Hello% time seconds usecs/call calls errors syscall

—— ———– ———– ——— ——— —————-

nan 0.000000 0 1 read

nan 0.000000 0 1 write

nan 0.000000 0 2 open

nan 0.000000 0 2 close

nan 0.000000 0 1 execve

nan 0.000000 0 1 1 access

nan 0.000000 0 1 brk

nan 0.000000 0 1 munmap

nan 0.000000 0 2 mprotect

nan 0.000000 0 7 mmap2

nan 0.000000 0 3 fstat64

nan 0.000000 0 1 set_thread_area

—— ———– ———– ——— ——— —————-

100.00 0.000000 23 1 total

From the above output, it is evident that write system call is used 1time. This is initiated by printf() statement on stdout file descriptor.

One another important option of strace is -tt, it causes strace to print out the time at which each call finished.
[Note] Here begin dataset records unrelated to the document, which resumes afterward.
-- ==== Sys2Proof/Decode.lean ====
section
/-! DEFINITION. The decoder, total on any bytes, and the encoder, both written from the field tables of
30_encoding.md: `x = op[7:6]`, `y = op[5:3]`, `z = op[2:0]`, `p = op[5:4]`, `q = op[3]` (R111). -/

namespace Sys2Proof

/-! ## Field tables (R112 to R114, R118 to R121) -/

/-- The register field r (R112). -/
def Reg8.code : Reg8 → BitVec 3
  | .B => 0 | .C => 1 | .D => 2 | .E => 3 | .H => 4 | .L => 5 | .A => 7

/-- The operand field r, 6 naming the byte at HL (R112). -/
def Operand8.code : Operand8 → BitVec 3
  | .reg r => r.code
  | .mHL => 6

/-- The operand a 3-bit field names (R112). -/
def operandOf (f : Nat) : Operand8 :=
  match f with
  | 0 => .reg .B | 1 => .reg .C | 2 => .reg .D | 3 => .reg .E | 4 => .reg .H | 5 => .reg .L | 6 => .mHL
  | _ => .reg .A

/-- The pair field rr (R113). -/
def Reg16.code : Reg16 → BitVec 2
  | .BC => 0 | .DE => 1 | .HL => 2 | .SP => 3

/-- The pair a 2-bit field rr names (R113). -/
def reg16Of (f : Nat) : Reg16 :=
  match f with
  | 0 => .BC | 1 => .DE | 2 => .HL | _ => .SP

/-- The pair field qq (R113). -/
def StackPair.code : StackPair → BitVec 2
  | .BC => 0 | .DE => 1 | .HL => 2 | .AF => 3

/-- The pair a 2-bit field qq names (R113). -/
def stackPairOf (f : Nat) : StackPair :=
  match f with
  | 0 => .BC | 1 => .DE | 2 => .HL | _ => .AF

/-- The pair of `LD A,(rr)` and `LD (rr),A`, the field p (R116, z = 2). -/
def IndirectPair.code : IndirectPair → BitVec 2
  | .BC => 0 | .DE => 1

/-- The condition field (R114). -/
def Cond.code : Cond → BitVec 2
  | .NZ => 0 | .Z => 1 | .NC => 2 | .C => 3

/-- The condition a 2-bit field names (R114). -/
def condOf (f : Nat) : Cond :=
  match f with
  | 0 => .NZ | 1 => .Z | 2 => .NC | _ => .C

/-- The ALU operation field (R118). -/
def AluOp.code : AluOp → BitVec 3
  | .add => 0 | .adc => 1 | .sub => 2 | .sbc => 3 | .and => 4 | .xor => 5 | .or => 6 | .cp => 7

/-- The ALU operation a 3-bit field names (R118). -/
def aluOf (f : Nat) : AluOp :=
  match f with
  | 0 => .add | 1 => .adc | 2 => .sub | 3 => .sbc | 4 => .and | 5 => .xor | 6 => .or
  | _ => .cp

/-- The rotate and shift field (R120). -/
def RotOp.code : RotOp → BitVec 3
  | .rlc => 0 | .rrc => 1 | .rl => 2 | .rr => 3 | .sla => 4 | .sra => 5 | .swap => 6 | .srl => 7

/-- The rotate or shift a 3-bit field names (R120). -/
def rotOf (f : Nat) : RotOp :=
  match f with
  | 0 => .rlc | 1 => .rrc | 2 => .rl | 3 => .rr | 4 => .sla | 5 => .sra | 6 => .swap
  | _ => .srl

/-- The bit number field k (R120). -/
def BitNo.code : BitNo → BitVec 3
  | .b0 => 0 | .b1 => 1 | .b2 => 2 | .b3 => 3 | .b4 => 4 | .b5 => 5 | .b6 => 6 | .b7 => 7

/-- The bit number a 3-bit field names (R120). -/
def bitNoOf (f : Nat) : BitNo :=
  match f with
  | 0 => .b0 | 1 => .b1 | 2 => .b2 | 3 => .b3 | 4 => .b4 | 5 => .b5 | 6 => .b6
  | _ => .b7

/-- The restart field t (R111 format FT). -/
def RstVector.code : RstVector → BitVec 3
  | .v00 => 0 | .v08 => 1 | .v10 => 2 | .v18 => 3 | .v20 => 4 | .v28 => 5 | .v30 => 6 | .v38 => 7

/-- The restart vector a 3-bit field names (R281). -/
def rstOf (f : Nat) : RstVector :=
  match f with
  | 0 => .v00 | 1 => .v08 | 2 => .v10 | 3 => .v18 | 4 => .v20 | 5 => .v28 | 6 => .v30
  | _ => .v38

/-- The opcode byte of an illegal opcode (R121). -/
def IllegalOp.byte : IllegalOp → Byte
  | .xD3 => 0xD3 | .xDB => 0xDB | .xDD => 0xDD | .xE3 => 0xE3 | .xE4 => 0xE4 | .xEB => 0xEB
  | .xEC => 0xEC | .xED => 0xED | .xF4 => 0xF4 | .xFC => 0xFC | .xFD => 0xFD

/-! ## The decoder -/

/-- Block x = 0, opcodes 0x00 to 0x3F (R116). `b1` and `b2` are the bytes after the opcode. -/
def decodeBlock0 (y z : Nat) (b1 b2 : Byte) : Form :=
  match z with
  | 0 =>
    match y with
    | 0 => .nop
    | 1 => .ldAbsSP (pair b2 b1)
    | 2 => .stop
    | 3 => .jr b1.toInt
    | _ => .jrCC (condOf (y - 4)) b1.toInt
  | 1 => if y % 2 = 0 then .ldRrI (reg16Of (y / 2)) (pair b2 b1) else .addHL (reg16Of (y / 2))
  | 2 =>
    match y with
    | 0 => .ldIndA .BC
    | 1 => .ldAInd .BC
    | 2 => .ldIndA .DE
    | 3 => .ldAInd .DE
    | 4 => .ldIncA
    | 5 => .ldAInc
    | 6 => .ldDecA
    | _ => .ldADec
  | 3 => if y % 2 = 0 then .incRr (reg16Of (y / 2)) else .decRr (reg16Of (y / 2))
  | 4 =>
    match operandOf y with
    | .reg r => .incR r
    | .mHL => .incM
  | 5 =>
    match operandOf y with
    | .reg r => .decR r
    | .mHL => .decM
  | 6 =>
    match operandOf y with
    | .reg r => .ldRI r b1
    | .mHL => .ldMI b1
  | _ =>
    match y with
    | 0 => .rlca
    | 1 => .rrca
    | 2 => .rla
    | 3 => .rra
    | 4 => .daa
    | 5 => .cpl
    | 6 => .scf
    | _ => .ccf

/-- Block x = 1, opcodes 0x40 to 0x7F: LD r(y),r(z), and HALT where both fields name (HL) (R117). -/
def decodeBlock1 (y z : Nat) : Form :=
  match operandOf y, operandOf z with
  | .reg d, .reg s => .ldRR d s
  | .reg d, .mHL => .ldRM d
  | .mHL, .reg s => .ldMR s
  | .mHL, .mHL => .halt

/-- The prefixed table, indexed by the byte after 0xCB (R120). -/
def decodePrefixed (b : Byte) : Form :=
  let g := b.toNat / 64
  let y := b.toNat / 8 % 8
  let s := operandOf (b.toNat % 8)
  match g with
  | 0 => .rot (rotOf y) s
  | 1 => .bit (bitNoOf y) s
  | 2 => .res (bitNoOf y) s
  | _ => .set (bitNoOf y) s

/-- Block x = 3, opcodes 0xC0 to 0xFF (R119), the prefix and the illegal opcodes among them (R121, R123). -/
def decodeBlock3 (y z : Nat) (b1 b2 : Byte) : Form :=
  match z with
  | 0 =>
    match y with
    | 4 => .ldhIA b1
    | 5 => .addSPe b1.toInt
    | 6 => .ldhAI b1
    | 7 => .ldHLSPe b1.toInt
    | _ => .retCC (condOf y)
  | 1 =>
    match y with
    | 1 => .ret
    | 3 => .reti
    | 5 => .jpHL
    | 7 => .ldSPHL
    | _ => .pop (stackPairOf (y / 2))
  | 2 =>
    match y with
    | 4 => .ldCA
    | 5 => .ldAbsA (pair b2 b1)
    | 6 => .ldAC
    | 7 => .ldAAbs (pair b2 b1)
    | _ => .jpCC (condOf y) (pair b2 b1)
  | 3 =>
    match y with
    | 0 => .jp (pair b2 b1)
    | 1 => decodePrefixed b1
    | 2 => .illegal .xD3
    | 3 => .illegal .xDB
    | 4 => .illegal .xE3
    | 5 => .illegal .xEB
    | 6 => .di
    | _ => .ei
  | 4 =>
    match y with
    | 4 => .illegal .xE4
    | 5 => .illegal .xEC
    | 6 => .illegal .xF4
    | 7 => .illegal .xFC
    | _ => .callCC (condOf y) (pair b2 b1)
  | 5 =>
    match y with
    | 1 => .call (pair b2 b1)
    | 3 => .illegal .xDD
    | 5 => .illegal .xED
    | 7 => .illegal .xFD
    | _ => .push (stackPairOf (y / 2))
  | 6 => .aluI (aluOf y) b1
  | _ => .rst (rstOf y)

/-- The form that an opcode byte and the two bytes after it name; a byte the form does not use is ignored. Every opcode
names one (R122). -/
def decodeForm (op b1 b2 : Byte) : Form :=
  let y := op.toNat / 8 % 8
  let z := op.toNat % 8
  match op.toNat / 64 with
  | 0 => decodeBlock0 y z b1 b2
  | 1 => decodeBlock1 y z
  | 2 => .alu (aluOf y) (operandOf z)
  | _ => decodeBlock3 y z b1 b2

/-- The instruction that an opcode byte and the two bytes after it name. -/
def decodeBytes (op b1 b2 : Byte) : Instr := (decodeForm op b1 b2).instr

/-- How many bytes follow the first opcode byte: the second byte of a prefixed instruction, a d8, a8 or e8 byte, the two
bytes of a d16 or a16, and the byte STOP ignores where P_STOP_LEN is 2 (R110, R302). -/
def Form.operandBytes (p : Config.StopLen) : Form → Nat
  | .ldRI _ _ | .ldMI _ | .ldhAI _ | .ldhIA _ | .aluI _ _ | .addSPe _ | .ldHLSPe _ | .jr _ | .jrCC _ _ => 1
  | .rot _ _ | .bit _ _ | .res _ _ | .set _ _ => 1
  | .ldAAbs _ | .ldAbsA _ | .ldRrI _ _ | .ldAbsSP _ | .jp _ | .jpCC _ _ | .call _ | .callCC _ _ => 2
  | .stop =>
    match p with
    | .one => 0
    | .two => 1
  | .ldRR _ _ | .ldRM _ | .ldMR _ | .ldAInd _ | .ldIndA _ | .ldAC | .ldCA | .ldIncA | .ldAInc | .ldDecA | .ldADec => 0
  | .ldSPHL | .push _ | .pop _ | .alu _ _ | .incR _ | .incM | .decR _ | .decM | .daa | .cpl | .scf | .ccf => 0
  | .addHL _ | .incRr _ | .decRr _ | .rlca | .rrca | .rla | .rra | .jpHL | .ret | .reti | .rst _ | .retCC _ => 0
  | .nop | .halt | .di | .ei | .illegal _ => 0

/-- The length of an instruction in bytes, a function of its first byte alone (R110). -/
def instrLength (p : Config.StopLen) (op : Byte) : Nat := 1 + (decodeForm op 0 0).operandBytes p

/-- Why a list of bytes holds no whole instruction. -/
inductive DecodeError where
  | empty                     -- no byte at all
  | truncated (opcode : Byte) -- the opcode's operand bytes are not all there
  deriving DecidableEq, Repr

/-- The first instruction of a list of bytes, and the bytes after it. -/
def decode (p : Config.StopLen) : List Byte → Except DecodeError (Instr × List Byte)
  | [] => .error .empty
  | op :: rest =>
    match (decodeForm op 0 0).operandBytes p, rest with
    | 0, rest => .ok (decodeBytes op 0 0, rest)
    | 1, b1 :: rest => .ok (decodeBytes op b1 0, rest)
    | 2, b1 :: b2 :: rest => .ok (decodeBytes op b1 b2, rest)
    | _, _ => .error (.truncated op)

/-! ## The encoder -/

/-- The bytes of a form, from the encoding line of its rule: bit patterns in the order of R111, an immediate word low byte
first (R115). The byte STOP ignores is written 0x00 (R302). -/
def encodeForm (p : Config.StopLen) : Form → List Byte
  | .ldRR d s => [0b01#2 ++ d.code ++ s.code]
  | .ldRM d => [0b01#2 ++ d.code ++ 0b110#3]
  | .ldMR s => [0b01110#5 ++ s.code]
  | .ldRI d n => [0b00#2 ++ d.code ++ 0b110#3, n]
  | .ldMI n => [0x36, n]
  | .ldAInd q => [0b00#2 ++ q.code ++ 0b1010#4]
  | .ldIndA q => [0b00#2 ++ q.code ++ 0b0010#4]
  | .ldAAbs w => [0xFA, lo w, hi w]
  | .ldAbsA w => [0xEA, lo w, hi w]
  | .ldhAI n => [0xF0, n]
  | .ldhIA n => [0xE0, n]
  | .ldAC => [0xF2]
  | .ldCA => [0xE2]
  | .ldIncA => [0x22]
  | .ldAInc => [0x2A]
  | .ldDecA => [0x32]
  | .ldADec => [0x3A]
  | .ldRrI q w => [0b00#2 ++ q.code ++ 0b0001#4, lo w, hi w]
  | .ldAbsSP w => [0x08, lo w, hi w]
  | .ldSPHL => [0xF9]
  | .push q => [0b11#2 ++ q.code ++ 0b0101#4]
  | .pop q => [0b11#2 ++ q.code ++ 0b0001#4]
  | .alu o x => [0b10#2 ++ o.code ++ x.code]
  | .aluI o n => [0b11#2 ++ o.code ++ 0b110#3, n]
  | .incR d => [0b00#2 ++ d.code ++ 0b100#3]
  | .incM => [0x34]
  | .decR d => [0b00#2 ++ d.code ++ 0b101#3]
  | .decM => [0x35]
  | .daa => [0x27]
  | .cpl => [0x2F]
  | .scf => [0x37]
  | .ccf => [0x3F]
  | .addHL q => [0b00#2 ++ q.code ++ 0b1001#4]
  | .addSPe e => [0xE8, offset8 e]
  | .ldHLSPe e => [0xF8, offset8 e]
  | .incRr q => [0b00#2 ++ q.code ++ 0b0011#4]
  | .decRr q => [0b00#2 ++ q.code ++ 0b1011#4]
  | .rlca => [0x07]
  | .rrca => [0x0F]
  | .rla => [0x17]
  | .rra => [0x1F]
  | .rot o x => [0xCB, 0b00#2 ++ o.code ++ x.code]
  | .bit k x => [0xCB, 0b01#2 ++ k.code ++ x.code]
  | .res k x => [0xCB, 0b10#2 ++ k.code ++ x.code]
  | .set k x => [0xCB, 0b11#2 ++ k.code ++ x.code]
  | .jp w => [0xC3, lo w, hi w]
  | .jpCC c w => [0b110#3 ++ c.code ++ 0b010#3, lo w, hi w]
  | .jpHL => [0xE9]
  | .jr e => [0x18, offset8 e]
  | .jrCC c e => [0b001#3 ++ c.code ++ 0b000#3, offset8 e]
  | .call w => [0xCD, lo w, hi w]
  | .callCC c w => [0b110#3 ++ c.code ++ 0b100#3, lo w, hi w]
  | .ret => [0xC9]
  | .reti => [0xD9]
  | .rst t => [0b11#2 ++ t.code ++ 0b111#3]
  | .retCC c => [0b110#3 ++ c.code ++ 0b000#3]
  | .nop => [0x00]
  | .halt => [0x76]
  | .stop =>
    match p with
    | .one => [0x10]
    | .two => [0x10, 0x00]
  | .di => [0xF3]
  | .ei => [0xFB]
  | .illegal op => [op.byte]

/-- The bytes of a well-formed instruction. -/
def encode (p : Config.StopLen) (i : Instr) : List Byte := encodeForm p i.form

/-! ## The host's opcode-table words -/

/-- The first three bytes of an instruction whose bits are `w`. The first byte is bits 7..0 and a later byte's bits count
on from it. The prefixed rows of spec/opcode_table.json are written the other way (`"match": "0xCB00"`, the prefix in
bits 15..8); a 16-bit word that has 0xCB there and not in its low byte is read as the table writes it. Log entry 21. -/
def tableBytes (nbits w : Nat) : Byte × Byte × Byte :=
  let b0 := BitVec.ofNat 8 w
  let b1 := BitVec.ofNat 8 (w / 256)
  let b2 := BitVec.ofNat 8 (w / 65536)
  if nbits = 16 ∧ b1 = 0xCB#8 ∧ b0 ≠ 0xCB#8 then (b1, b0, 0) else (b0, b1, b2)

/-- The instruction the decoder reads from an opcode-table word (P_STOP_LEN at its decided value). -/
def decodeTableWord (nbits w : Nat) : Option Instr :=
  let (b0, b1, b2) := tableBytes nbits w
  match decode Config.decided.stopLen [b0, b1, b2] with
  | .ok (i, _) => some i
  | .error _ => none

end Sys2Proof
end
ltrace can be used to monitor user library calls. Most of the option present in strace is also present in ltrace. For the complete set of options run `man ltrace`.

Interactive Debugging

Interactive debuggers give you the ability to stop the program at any point, examine and change variables, and continue the program to identify the code which changes the behavior and makes the program buggy. The GNU Debugger (also known as gdb) is an interactive debugging tool which allows you to see what is going on inside the running program while it executes.

Introspection

Linux provides lot of information and tools to investigate the running process (your executable). It stores information about each of the process running in the system at /proc file system.
This directory has lot of subdirectories each denoting the process ID of the running process in the system.

$ls /proc
1     204   2481  2927   30479  399   9            kallsyms    swaps
10    2040  2518  2996   30535  4     acpi         kcore       sys
11    2047  2526  3      3094   400   asound       keys        sysrq-trigger
1477  205   2538  3001   3096   404   buddyinfo    key-users   sysvipc
1478  2092  2582  3002   3102   411   bus          kmsg        timer_list
1502  2173  2654  3003   3103   418   cmdline      loadavg     timer_stats
1653  2207  2690  3004   3114   429   cpuinfo      locks       tty
1654  2226  2711  3005   3115   457   crypto       mdstat      uptime
167   2237  2733  3115  3137   494   devices      meminfo     version
168   2249  2766  5218  3163   5     diskstats    misc        vmcore
169   2264  2778  30146  3165   5051  dma          modules     vmstat
172   2302  2779  30283  3523   5052  driver       mounts      zaptel
174   2319  2796  30285  3525   51    execdomains  mtrr        zoneinfo
1990  2335  2797  30367  3526   52    fb           net
1992  2354  2808  30398  355    53    filesystems  partitions
2     2359  2809  30421  388    5555  fs           schedstat
201   2381  2838  30442  389    5557  interrupts   scsi
202   2395  2839  30444  390    6     iomem        self
2020  2408  2847  30445  397    7     ioports      slabinfo
203   2431  2859  30477  398    8     irq          stat

Find out the process ID of you program using the ps command, lets say your executable name is csqlserver, then

$ps -ef |grep csqlserver
csql      5218  3115  0 13:35 pts/1    00:00:00 csqlserver
csql      5370  3526  0 13:42 pts/3    00:00:00 grep csqlserver

For the above output, pid is 5218.
Under this directory (/proc/5218) you will find lots of useful information which helps in debugging your application
Some of the important ones are
cmdline – contains the command line options with the executable name with which you started the process
environ – contains the environment variables like PATH, HOME,etc this process uses
maps – contains the memory map of the process(similar to output of pmap command)
fd – directory which contains all the file descriptors(you will see minimum 0,1 and 2 file descriptors which refers to stdin, stdout, stderr respectively)
cwd – link to current working directory
status – process status

Linux Tools
ps , pmap, top, vmstat
tools displays information about running process in the system which helps developers to identify issues such as CPU consumption, high disk I/O, high memory usage by the programs.